▶ _Provided material_

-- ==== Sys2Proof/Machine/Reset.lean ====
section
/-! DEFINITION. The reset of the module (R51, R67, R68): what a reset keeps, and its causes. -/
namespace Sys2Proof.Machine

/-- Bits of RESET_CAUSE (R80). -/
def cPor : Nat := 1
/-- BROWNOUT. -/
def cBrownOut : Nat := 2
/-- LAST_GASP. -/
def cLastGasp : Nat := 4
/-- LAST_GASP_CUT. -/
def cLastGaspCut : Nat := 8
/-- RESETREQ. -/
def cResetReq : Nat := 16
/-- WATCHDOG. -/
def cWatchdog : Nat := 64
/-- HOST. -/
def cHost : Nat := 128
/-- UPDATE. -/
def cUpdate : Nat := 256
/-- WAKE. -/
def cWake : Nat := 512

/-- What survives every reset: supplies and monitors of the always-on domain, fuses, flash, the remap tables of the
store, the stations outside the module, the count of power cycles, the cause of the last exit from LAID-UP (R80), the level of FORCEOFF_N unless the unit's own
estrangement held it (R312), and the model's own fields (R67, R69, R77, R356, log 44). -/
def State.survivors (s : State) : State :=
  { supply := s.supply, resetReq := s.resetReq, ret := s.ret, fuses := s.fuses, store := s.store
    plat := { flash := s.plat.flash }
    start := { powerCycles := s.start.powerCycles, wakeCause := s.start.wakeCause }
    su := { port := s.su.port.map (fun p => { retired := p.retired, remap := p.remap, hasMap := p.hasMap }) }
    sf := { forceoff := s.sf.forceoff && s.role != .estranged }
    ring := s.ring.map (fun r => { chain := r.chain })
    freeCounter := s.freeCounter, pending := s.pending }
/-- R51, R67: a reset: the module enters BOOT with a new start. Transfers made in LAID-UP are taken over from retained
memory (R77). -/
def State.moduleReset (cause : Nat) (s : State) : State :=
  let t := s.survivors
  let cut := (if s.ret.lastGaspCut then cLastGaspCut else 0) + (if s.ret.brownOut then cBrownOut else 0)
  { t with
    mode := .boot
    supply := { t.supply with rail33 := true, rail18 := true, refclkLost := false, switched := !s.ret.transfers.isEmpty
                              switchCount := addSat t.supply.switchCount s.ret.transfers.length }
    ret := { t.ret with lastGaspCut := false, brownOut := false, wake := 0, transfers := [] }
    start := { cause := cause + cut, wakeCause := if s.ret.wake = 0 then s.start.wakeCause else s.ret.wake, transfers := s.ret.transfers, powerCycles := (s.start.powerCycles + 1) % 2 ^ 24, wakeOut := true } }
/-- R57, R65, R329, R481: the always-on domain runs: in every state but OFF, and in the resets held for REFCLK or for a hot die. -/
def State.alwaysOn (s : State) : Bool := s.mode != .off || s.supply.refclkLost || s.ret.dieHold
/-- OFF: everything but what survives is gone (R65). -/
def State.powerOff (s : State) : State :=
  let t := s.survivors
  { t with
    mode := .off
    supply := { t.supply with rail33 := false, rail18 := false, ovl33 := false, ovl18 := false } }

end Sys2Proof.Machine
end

▶ _Directions_
The answer should be one number, the count of lines above that contain "supply".

▶ _Solution for this task_
5